▶ Task instructions: Repeat the lines of the data exactly, from the first one through the one that contains "theorem packBit_eq (lo".

(Saved entries)
──────────

-- ==== Sys2Proof/Laws/Formats.lean ====
section
/-! SUPPORT. The bits of a packed word (12): what each field and each concatenation puts at a bit. -/

namespace Sys2Proof.Machine

/-- A field's bits are those of its value, at their place. -/
theorem getLsbD_packField (lo width v i : Nat) :
    (packField lo width v).getLsbD i = (decide (i < 32) && (decide (lo ≤ i) && (decide (i - lo < width) && v.testBit (i - lo)))) := by
  simp only [packField, BitVec.getLsbD_ofNat, Nat.testBit_mul_two_pow, Nat.testBit_mod_two_pow]

/-- A single bit's place. -/
theorem getLsbD_packBit (lo : Nat) (b : Bool) (i : Nat) (h : lo < 32) :
    (packBit lo b).getLsbD i = (decide (i = lo) && b) := by
  simp only [packBit, getLsbD_packField]
  by_cases e : i = lo
  · subst e; cases b <;> simp [h]
  · have : ¬ (lo ≤ i ∧ i - lo < 1) := by omega
    by_cases h1 : lo ≤ i
    · have h2 : ¬ i - lo < 1 := fun h => this ⟨h1, h⟩
      simp [e, h1, h2]
    · simp [e, h1]

/-- A field is its value, cut to its width, moved to its place. -/
theorem packField_eq (lo width v : Nat) (h : lo + width ≤ 32) :
    packField lo width v = (BitVec.ofNat width v).setWidth 32 <<< lo := by
  apply BitVec.eq_of_getLsbD_eq
  intro i hi
  rw [getLsbD_packField]
  simp only [BitVec.getLsbD_shiftLeft, BitVec.getLsbD_setWidth, BitVec.getLsbD_ofNat]
  by_cases h1 : i < lo
  · simp [h1]
  · by_cases h2 : i - lo < width
    · simp [h1, h2, hi, show i - lo < 32 by omega]; omega
    · simp [h1, h2]

/-- A single bit moved to its place. -/
theorem packBit_eq (lo : Nat) (b : Bool) (h : lo < 32) : packBit lo b = (BitVec.ofBool b).setWidth 32 <<< lo := by
  unfold packBit
  rw [packField_eq _ _ _ (by omega)]
  cases b <;> rfl

/-- The memory command status word tells states and results apart (12 section 12.2). -/
theorem statusWord_differs (s t : State) (h : s.mem.state ≠ t.mem.state ∨ s.mem.result ≠ t.mem.result) :
    s.publishedWord 0x024 ≠ t.publishedWord 0x024 := by
  intro e
  have b := fun i => congrArg (fun w : Word => w.getLsbD i) e
  have bits : ∀ (u : State) (i : Nat), (u.publishedWord 0x024).getLsbD i =
      (((packField 0 8 u.mem.sequence.toNat).getLsbD i || (packField 8 8 (u.mem.walk.elim 0 BitVec.toNat)).getLsbD i ||
        (packField 16 2 u.mem.state.code).getLsbD i) || (packField 24 8 u.mem.result.code).getLsbD i) := by
    intro u i
    show (packField 0 8 _ ||| packField 8 8 _ ||| packField 16 2 _ ||| packField 24 8 _ : Word).getLsbD i = _
    simp only [BitVec.getLsbD_or]
  have state : ∀ j, j < 2 → s.mem.state.code.testBit j = t.mem.state.code.testBit j := by
    intro j hj
    have k := b (16 + j)
    simp only [bits, getLsbD_packField] at k
    have : j = 0 ∨ j = 1 := by omega
    rcases this with rfl | rfl <;> simpa using k
  have result : ∀ j, j < 4 → s.mem.result.code.testBit j = t.mem.result.code.testBit j := by
    intro j hj
    have k := b (24 + j)
    simp only [bits, getLsbD_packField] at k
    have : j = 0 ∨ j = 1 ∨ j = 2 ∨ j = 3 := by omega
    rcases this with rfl | rfl | rfl | rfl <;> simpa using k
  have s0 := state 0 (by omega)
  have s1 := state 1 (by omega)
  have r0 := result 0 (by omega)
  have r1 := result 1 (by omega)
  have r2 := result 2 (by omega)
  have r3 := result 3 (by omega)
  rcases h with h | h
  · cases hs : s.mem.state <;> cases ht : t.mem.state <;> rw [hs, ht] at h s0 s1 <;>
      first
        | exact h rfl
        | exact absurd s0 (by decide)
        | exact absurd s1 (by decide)
  · cases hs : s.mem.result <;> cases ht : t.mem.result <;> rw [hs, ht] at h r0 r1 r2 r3 <;>
      first
        | exact h rfl
        | exact absurd r0 (by decide)
        | exact absurd r1 (by decide)
        | exact absurd r2 (by decide)
        | exact absurd r3 (by decide)

end Sys2Proof.Machine
end

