/-- The kinds of RECORD work that wait. -/
theorem recordWaiting_iff (s : State) (k) : s.recordWaiting k = true ↔ (match k with
    | .stack => s.writer.holding ≠ [] ∧
        (32 ≤ s.writer.stackWords ∨ (s.regions.stackRing.base ≠ 0 ∧
            (s.writer.stackWrite - s.writer.stackRead).toNat < 2 ^ s.regions.stackRing.size.toNat))
    | .event => s.writer.events ≠ [] ∧
        (4 ≤ s.writer.eventWords ∨ (s.regions.eventRing.base ≠ 0 ∧
            (s.writer.eventWrite - s.writer.eventRead).toNat < 2 ^ s.regions.eventRing.size.toNat))
    | .status => s.writer.publication ≠ []) := by
  cases k with
  | stack => simp only [State.recordWaiting, State.stackWaiting, Bool.and_eq_true, Bool.or_eq_true, takes_iff,
      decide_eq_true_eq]; simp [Config.stackRecordWords]
  | event => simp only [State.recordWaiting, State.eventWaiting, Bool.and_eq_true, Bool.or_eq_true, takes_iff,
      decide_eq_true_eq]; simp [Config.eventRecordWords]
  | status => simp [State.recordWaiting]

/-- Some lane satisfies a test. -/
theorem anyLane_iff (p : Lane → Bool) : Lane.inOrder.any p = true ↔ ∃ l, p l = true := by
  rw [List.any_eq_true]
  exact ⟨fun ⟨l, _, h⟩ => ⟨l, h⟩, fun ⟨l, h⟩ => ⟨l, by cases l <;> simp [Lane.inOrder], h⟩⟩

/-- RECORD has a request pending exactly while a kind of its work waits. -/
theorem nextRecord_isSome (s : State) : s.nextRecord.isSome = true ↔ ∃ k, s.recordWaiting k = true := by
  unfold State.nextRecord
  rw [List.find?_isSome]
  constructor
  · rintro ⟨k, _, h⟩; exact ⟨k, h⟩
  · rintro ⟨k, h⟩; exact ⟨k, by cases s.writer.lastKind <;> cases k <;> simp [RecordKind.rotationAfter], h⟩

/-- A requester in turn has a request pending. -/
theorem inTurn_requests (s : State) (r) (h : s.inTurn r = true) : s.requesting r = true := by
  simp only [State.inTurn, Bool.and_eq_true, beq_iff_eq, State.internalChoice] at h
  cases ho : s.owed with
  | some q => rw [ho] at h; simp only [Option.some_or, Option.some.injEq] at h; rw
      [← h.2]; exact (owed_requests s q ho).1
  | none => rw [ho] at h; exact List.find?_some h.2

/-! ## Every command leaves the requests settled; the grants owed -/

/-- Every step's end settles the requests. -/
theorem commitExcept_settled (p q : State) (x) : (State.commitExcept p q x).requestsSettled := by
  obtain ⟨h1, _, _, h4, h5⟩ := commitExcept_arbiter p q x
  refine ⟨fun r hr => ?_, ?_⟩
  · rw [h1 r, hr]; rfl
  · show (State.commitExcept p q x).arbiter.memRequest = (State.commitExcept p q x).nextMem
    rw [h5]; exact h4

/-- What the settled requests rest on. -/
theorem requestsSettled_congr {s t : State} (h : s.requestsSettled) (a : t.arbiter.bypass =
    s.arbiter.bypass) (m : t.arbiter.memRequest = s.arbiter.memRequest) (r : ∀ q, t.requesting q =
        s.requesting q) (n : t.nextMem = s.nextMem) : t.requestsSettled :=
  ⟨fun q hq => by rw [a]; exact h.1 q (by rw [← r]; exact hq), by rw [m, n]; exact h.2⟩

/-- A MEMCMD grant leaves them settled, -/
theorem serveMem_settled (s : State) (k) : (s.serveMem k).requestsSettled := by
  have c := commitExcept_settled s ((s.grantInternal .memcmd).memWork k) []
  simp only [State.serveMem, State.statusLast]
  split
  · refine ⟨fun r hr => ?_, c.2⟩
    cases r with
    | fetch => exact c.1 .fetch hr
    | memcmd => exact c.1 .memcmd hr
    | record =>
      exfalso
      have : (State.setPublication (State.commit s ((s.grantInternal .memcmd).memWork k)) ((State.commit s
          ((s.grantInternal .memcmd).memWork k)).writer.publication.filter (· != 0x024) ++
              [0x024])).nextRecord.isSome = true := by
        rw [nextRecord_isSome]; exact ⟨.status, by simp [State.recordWaiting]⟩
      have hr2 : (State.setPublication (State.commit s ((s.grantInternal .memcmd).memWork k)) ((State.commit s
          ((s.grantInternal .memcmd).memWork k)).writer.publication.filter (· != 0x024) ++
              [0x024])).nextRecord.isSome = false := hr
      rw [this] at hr2; cases hr2
  · exact c

/-- and a host cycle, -/
theorem hostCycle_settled (s : State) (x) (h : s.requestsSettled) : (s.hostCycle x).requestsSettled := by
  unfold State.hostCycle
  split
  · exact commitExcept_settled _ _ _
  · split
    · exact h
    · exact requestsSettled_congr h rfl rfl (fun q => by cases q <;> rfl) rfl

/-- and the end of the image write, -/
theorem imageDone_settled (s : State) : s.imageDone.requestsSettled := by
  unfold State.imageDone
  obtain ⟨h0, h1, _, _, h4, h5⟩ := settleRequests_arbiter (State.publishSplice { s with arbiter :=
      { s.arbiter with imageWriting := false, resetWaiting := false } })
  exact ⟨fun r hr => by rw [h1 r, hr]; rfl, by rw [h5]; exact h4⟩

/-- and a line reset, -/
theorem takeLineReset_settled (s : State) (i m) : (s.takeLineReset i m).requestsSettled := by
  have c := commitExcept_settled (s.lineReset i) ((s.lineReset i).sampleSafe i) []
  simp only [State.takeLineReset]
  split
  · exact requestsSettled_congr c rfl rfl (fun q => by cases q <;> rfl) rfl
  · exact c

──────────

▶ Answer area:
-- ==== Sys2Proof/Laws/Formats.lean ====
section
/-! SUPPORT. The bits of a packed word (12): what each field and each concatenation puts at a bit. -/

namespace Sys2Proof.Machine

/-- A field's bits are those of its value, at their place. -/
theorem getLsbD_packField (lo width v i : Nat) :
    (packField lo width v).getLsbD i = (decide (i < 32) && (decide (lo ≤ i) && (decide (i - lo < width) && v.testBit (i - lo)))) := by
  simp only [packField, BitVec.getLsbD_ofNat, Nat.testBit_mul_two_pow, Nat.testBit_mod_two_pow]

/-- A single bit's place. -/
theorem getLsbD_packBit (lo : Nat) (b : Bool) (i : Nat) (h : lo < 32) :
    (packBit lo b).getLsbD i = (decide (i = lo) && b) := by
  simp only [packBit, getLsbD_packField]
  by_cases e : i = lo
  · subst e; cases b <;> simp [h]
  · have : ¬ (lo ≤ i ∧ i - lo < 1) := by omega
    by_cases h1 : lo ≤ i
    · have h2 : ¬ i - lo < 1 := fun h => this ⟨h1, h⟩
      simp [e, h1, h2]
    · simp [e, h1]

/-- A field is its value, cut to its width, moved to its place. -/
theorem packField_eq (lo width v : Nat) (h : lo + width ≤ 32) :
    packField lo width v = (BitVec.ofNat width v).setWidth 32 <<< lo := by
  apply BitVec.eq_of_getLsbD_eq
  intro i hi
  rw [getLsbD_packField]
  simp only [BitVec.getLsbD_shiftLeft, BitVec.getLsbD_setWidth, BitVec.getLsbD_ofNat]
  by_cases h1 : i < lo
  · simp [h1]
  · by_cases h2 : i - lo < width
    · simp [h1, h2, hi, show i - lo < 32 by omega]; omega
    · simp [h1, h2]

/-- A single bit moved to its place. -/
theorem packBit_eq (lo : Nat) (b : Bool) (h : lo < 32) : packBit lo b = (BitVec.ofBool b).setWidth 32 <<< lo := by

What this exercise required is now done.